Author + information
- Kirstine Hansen1,
- Lisbeth Antonsen2,
- Akiko Maehara3,
- Michael Maeng4,
- Julia Ellert5,
- lars jakobsen4,
- Niels Holm6,
- Ole Ahlehoff1,
- Troels Thim4,
- Karsten Veien7,
- Christian Oliver Fallesen8,
- Evald Christiansen4 and
- Lisette Okkels Jensen7
- 1Odense Universitets Hospital, Odense, Denmark
- 2Odense Universitetshospital, Odense, Denmark
- 3Cardiovascular Research Foundation, New York, New York, United States
- 4Aarhus University Hospital, Aarhus, Denmark
- 5OUH, Esbjerg, Denmark
- 6Aarhus University Hospital, Aarhus N, Denmark
- 7Department of Cardiology, Odense University Hospital, Odense, Denmark
- 8Odense University Hospital, middelfart, Denmark
In patients with ST-segment elevation myocardial infarction (STEMI), plaque rupture (PR) and non-ruptured plaque (NRP) with intact fibrous cap are the most common underlying mechanism. The culprit lesion and the underlying plaque morphology can be assessed with optical coherence tomography (OCT). This study sought to evaluate the incidence of PR and NRP in STEMI patients using OCT to compare detailed plaque morphology in the culprit lesion.

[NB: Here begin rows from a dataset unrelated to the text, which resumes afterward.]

-- ==== Sys2Proof/WellFormed.lean ====
section
/-! DEFINITION. When a command's operands fit the row of the table it stands for. A command that is not well
formed spells no event of the part; where its meaning still runs, it says what the part does with the bytes. -/

namespace Sys2Proof

/-- At most the argument bytes one record carries (R141). -/
def fitsRecord (args : Bytes) : Bool := args.length ≤ Config.maxArgs

/-- A value and guard argument whose lengths a length byte can declare. -/
def GuardArg.fits : GuardArg → Bool
  | .equals value => value.length ≤ 0xFF
  | _ => true

/-- The bytes are a frame that R169 neither discards nor ignores: a REQ, an ACK or a RESET taken whole. -/
def isTakenFrame (bytes : Bytes) (ending : FrameEnd) : Bool :=
  match ending, Machine.readFrame bytes with
  | .endMark, some (type, _) => type = .req || type = .ack || type = .reset
  | _, _ => false

/-- The low is of a class that PREAMBLE_OR_NOISE stands for: no start mark and no link loss (R168). -/
def isPreambleOrNoise (lowNs : Nat) : Bool :=
  let low := Machine.classifyLow lowNs
  low ≠ .startMark && low ≠ .linkLoss

/-- The command's operands fit its row. -/
def Instr.wf : Instr → Bool
  | .get _ _ _ => true
  | .getDetail _ _ _ => true
  | .catalogRead _ _ _ => true
  | .openSession _ _ => true
  | .closeSession _ _ => true
  | .watch _ _ _ _ => true
  | .unwatch _ _ _ _ => true
  | .noticeRead _ _ => true
  | .stageAssign _ _ key value guard =>
    value.length ≤ 0xFF && guard.fits && fitsRecord (Machine.stageAssignArgs key value guard)
  | .stageRetire _ _ key guard => guard.fits && fitsRecord (Machine.stageRetireArgs key guard)
  | .stagePin _ _ _ => true
  | .stageDrop _ _ _ => true
  | .stageClear _ _ => true
  | .stageList _ _ _ => true
  | .commit _ _ => true
  | .abort _ _ => true
  | .commitResult _ _ => true
  | .overlaySet _ _ key value lifetime bound =>
    fitsRecord (Machine.overlaySetArgs key value lifetime bound)
  | .overlayClear _ _ _ => true
  | .overlayList _ _ _ => true
  | .revoke _ _ _ => true
  | .rebuild _ _ => true
  | .journalStat _ _ => true
  | .journalRead _ _ _ _ => true
  | .entryRead _ _ _ => true
  | .linkStat _ _ _ => true
  | .unknownRequestKind _ _ kind args => (Machine.requestKind? kind).isNone && fitsRecord args
  | .heldJournalReadServed _ => true
  | .go _ => true
  | .take _ => true
  | .portReset _ => true
  | .unknownControlCode _ code => code ≠ 0xA1 && code ≠ 0xA2 && code ≠ 0xA7
  | .requestAreaWrite _ offset _ => 0x10 ≤ offset.toNat && offset.toNat ≤ 0x4F
  | .attnEnableWrite _ _ => true
  | .windowWriteIgnored _ offset _ =>
    offset ≠ 0x01 && offset ≠ 0x02 && !(0x10 ≤ offset.toNat && offset.toNat ≤ 0x4F)
  | .req _ _ args => fitsRecord args
  | .ack _ _ => true
  | .resetFrame _ _ => true
  | .frameDiscarded bytes ending => !isTakenFrame bytes ending
  | .turnaroundComplete => true
  | .frameSendComplete => true
  | .ackTimerExpiry => true
  | .linkLoss => true
  | .linkLineReleased => true
  | .deviceReset _ => true
  | .resetRelease _ _ => true
  | .startupReplayDone => true
  | .rebuildInstall => true
  | .timebaseTick => true
  | .overlayExpired => true
  | .burnPulse _ => true
  | .verify => true
  | .cellBitGain offset _ => offset.toNat < Config.arrayBytes
  | .startMark => true
  | .answerReady _ => true
  | .burnEnChange _ => true
  | .windowPointerSet _ _ => true
  | .windowByteRead _ => true
  | .preambleOrNoise lowNs => isPreambleOrNoise lowNs

end Sys2Proof
end

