/-- NOTICE_READ (R137): the tests in order, then the head, which leaves the queue. The one byte of the count left is the
model's choice (log entry 20). The codes of the kinds, layers, causes and results and the six bodies of a notice, as
NOTICE_READ and a NOTE frame carry them (R152, R180, R183, Table 11-3). -/
def Obligations.NoticeReadAnswers : Prop :=
  (∀ (key : Nat) (layer : Layer) (cause : Cause) (port : Port) (seq : Option Nat) (result : Result) (n : Nat)
     (c : ReplayCounts),
    let number (n : Nat) : Bytes := [BitVec.ofNat 8 (n / 256), BitVec.ofNat 8 n]
    let carried (body : NoticeBody) : Byte × Bytes := (body.code, body.bytes)
    carried (.valueChanged key layer cause port seq) =
      (0x01, number key ++ [layer.code, cause.code, BitVec.ofNat 8 port.number] ++ number (seq.getD 0)) ∧
    carried (.commitDone result seq) = (0x02, result.code :: number (seq.getD 0)) ∧
    carried (.revokeDone result n) = (0x03, result.code :: number n) ∧
    carried (.rebuildDone c) =
      (0x04, [c.total, c.applied, c.revoked, c.void, c.torn, c.corrupt].flatMap number) ∧
    carried (.rebuilt port) = (0x05, [BitVec.ofNat 8 port.number]) ∧
    carried (.noticesLost n) = (0x06, [BitVec.ofNat 8 n])) ∧
  ([Layer.effective, .pending].map Layer.code = [0x00, 0x01] ∧
   [Cause.commit, .pin, .overlaySet, .overlayClear, .overlayExpired, .sessionEnd].map Cause.code =
     [0x01, 0x02, 0x03, 0x04, 0x05, 0x06] ∧
   [Result.none, .done, .withdrawn, .journalFaulted, .locked, .denied, .pinned, .guardFailed, .noSpace,
      .notBlank, .burnFault, .notRevocable, .revokeFault].map Result.code =
     (List.range 13).map (BitVec.ofNat 8) ∧
   [Port.port0, .port1, .port2].map Port.number = [0, 1, 2]) ∧
  ∀ (s d : State) (p : Port) (tag : Byte), s.takes p (RequestKind.noticeRead.record tag []) d →
    let u := d.session.get p
    exec (.noticeRead p tag) s = .next
      (if u.isOpen = false then d.answers p tag .noSession []
       else if p = .port2 then d.answers p tag .notAllowed []
       else
         match u.queue with
         | [] => d.answers p tag .empty []
         | n :: rest => (d.setSession p { u with queue := rest }).answers p tag .ok
             ([BitVec.ofNat 8 rest.length, n.body.code, n.tag] ++ n.body.bytes))

/-- The arrival of a notice (R133, R134, R135, R136, R138): it takes the place of an undelivered one for the same key
and layer, which keeps its tag; else a marker counts it, up to 255, and a marker that has been sent counts it as late
too (R139); else with at most 14 notices it joins at the end with the next tag; else a marker joins that counts 1.
Nothing else of the session changes. -/
def Obligations.NoticeArrives : Prop :=
  ∀ (u : Session) (body : NoticeBody),
    let subject := Notice.subject? ⟨0, body⟩
    (∀ (sent before after : List Notice) (n : Notice), subject ≠ none →
      u.queue = sent ++ before ++ n :: after → sent.length = (if u.headSent then 1 else 0) →
      n.subject? = subject → (∀ x ∈ before, x.subject? ≠ subject) →
      u.arrive body = { u with queue := sent ++ before ++ { n with body := body } :: after }) ∧
    ((subject = none ∨ ∀ x ∈ u.undelivered, x.subject? ≠ subject) →
      (u.queue.any Notice.isMarker = true →
        u.arrive body =
          { u with
            queue := u.queue.map fun n =>
              match n.body with
              | .noticesLost count =>
                { n with body := .noticesLost (if count < 255 then count + 1 else count) }
              | _ => n
            lateCount :=
              if u.headSent = true ∧ (∃ h ∈ u.queue.head?, h.isMarker = true) ∧ u.lateCount < 255 then
                u.lateCount + 1
              else u.lateCount }) ∧
      (u.queue.any Notice.isMarker = false → u.queue.length ≤ 14 →
        u.arrive body =
          { u with queue := u.queue ++ [⟨u.tagCounter + 1, body⟩], tagCounter := u.tagCounter + 1 }) ∧
      (u.queue.any Notice.isMarker = false → 14 < u.queue.length →
        u.arrive body =
          { u with
            queue := u.queue ++ [⟨u.tagCounter + 1, .noticesLost 1⟩], tagCounter := u.tagCounter + 1 }))

/-! ### Staging -/

/-- STAGE_ASSIGN, STAGE_RETIRE and STAGE_PIN (R50 to R53): the checks in order; then the action takes the place of the
one on its key, whose pin flag it keeps, or is appended; or the pin flag of the key's action is set, or a pinned KEEP
is appended; and the list is BUILDING. -/
def Obligations.StageEdits : Prop :=
  (let stage (d : State) (p : Port) (tag : Byte) (key : Nat) (op : ActionOp) (guard : Guard)
       (formed : Descriptor → Bool) (ranged : Descriptor → Bool) : State :=
     let l := d.staging.get p
     let actions : List Action :=
       if l.actions.any (·.key = key) then
         l.actions.map fun a => if a.key = key then ⟨key, op, a.pin, guard⟩ else a
       else l.actions ++ [⟨key, op, false, guard⟩]
     if (d.session.get p).isOpen = false then d.answers p tag .noSession []
     else if l.state = .queued ∨ l.state = .burning then d.answers p tag .busy []
     else
       match descriptor? key with
       | none => d.answers p tag .unknownKey []
       | some c =>
         if formed c = false then d.answers p tag .badLength []
         else if ranged c = false then d.answers p tag .range []
         else if d.holdsClass p c.keyClass = false then d.answers p tag .denied []
         else if d.isPinned key = true then d.answers p tag .pinned []
         else if 24 < actions.length ∨ 512 < 1 + (actions.map fun a => 4 + a.op.value.length).sum then
           d.answers p tag .limit []
         else (d.setStaging p ⟨.building, actions⟩).answers p tag .ok []
   (∀ (s d : State) (p : Port) (tag : Byte) (key : Word16) (value : Bytes) (guard : GuardArg),
     (Instr.stageAssign p tag key value guard).wf = true →
     value.length + (guardOf guard).length ≤ 51 →
     s.takes p (RequestKind.stageAssign.record tag (stageAssignArgs key value guard)) d →
     exec (.stageAssign p tag key value guard) s = .next
       (stage d p tag key.toNat (.assign value) (guardOf guard)
         (fun c => c.hasForm value && (guardOf guard).hasForm c) (fun c => c.inRange value))) ∧
   ∀ (s d : State) (p : Port) (tag : Byte) (key : Word16) (guard : GuardArg),
     (Instr.stageRetire p tag key guard).wf = true →
     s.takes p (RequestKind.stageRetire.record tag (stageRetireArgs key guard)) d →
     exec (.stageRetire p tag key guard) s = .next
       (stage d p tag key.toNat .retire (guardOf guard) (fun c => (guardOf guard).hasForm c)
         (fun _ => true))) ∧
  (∀ (s d : State) (p : Port) (tag : Byte) (key : Word16),
     s.takes p (RequestKind.stagePin.record tag (bytes16 key)) d →
     let l := d.staging.get p
     let k := key.toNat
     let actions : List Action :=
       if l.actions.any (·.key = k) then
         l.actions.map fun a => if a.key = k then { a with pin := true } else a
       else l.actions ++ [⟨k, .keep, true, .none⟩]
     exec (.stagePin p tag key) s = .next
       (if (d.session.get p).isOpen = false then d.answers p tag .noSession []
        else if l.state = .queued ∨ l.state = .burning then d.answers p tag .busy []
        else
          match descriptor? k with
          | none => d.answers p tag .unknownKey []
          | some c =>
            if d.holdsClass p c.keyClass = false then d.answers p tag .denied []
            else if d.isPinned k = true then d.answers p tag .pinned []
            else if 24 < actions.length ∨ 512 < 1 + (actions.map fun a => 4 + a.op.value.length).sum then
              d.answers p tag .limit []
            else (d.setStaging p ⟨.building, actions⟩).answers p tag .ok []))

OCT was performed prior to stent implantation in STEMI-patients. Plaque morphology was analyzed using off-line semi-automatic analysis software, and the culprit lesions were categorized as either PR or NRP. The percentage of each plaque component was summed over the total length of the lesion, and calculated as the total degree of plaque component/total degrees analyzed in the lesion×100.
In 50 STEMI-patients, pre-stent OCT images were analyzable. Of these, 36 patients (72.0 %) presented with PR and 14 patients (28.0 %) with NRP. Patients with PR and NRP had similar clinical characteristics, except, that patients with PR were older than patients with NRP (64.4±10.5 vs. 55.4±11.1, p=0.010). Compared to NRPs, PRs contained significantly more lipid plaque (58.0%±15.0 vs. 45.7%±11.8, p=0.008), more superficial (7.8%±4.1 vs. 5.1%±3.5, p=0,034) and profound bright spots (2.9%±2.7 vs. 0.7%±0.9, p=0.004) indicating macrophage infiltration, more thin-cap fibroatheromas (TCFA) (1.7±1.1 vs. 0.8±0.8, p= 0.004), and the TCFA lengths were significantly longer (5.1 mm ± 3.6 vs. 1.8 mm ± 2.4, p=0.003). PR had less fibrotic plaque (13.0%±7.0 vs. 20.5%±12.9, p=0.011) and white thrombus (2.5%±2.2 vs. 6.0%±4.1, p<0.001) compared to NRPs.
One-third of STEMI patients had culprit lesions without OCT-detectable ruptured plaque. Culprit lesions with NRP contained less vulnerable plaque components, such as lipid pools, TCFAs and macrophages compared to PRs lesions.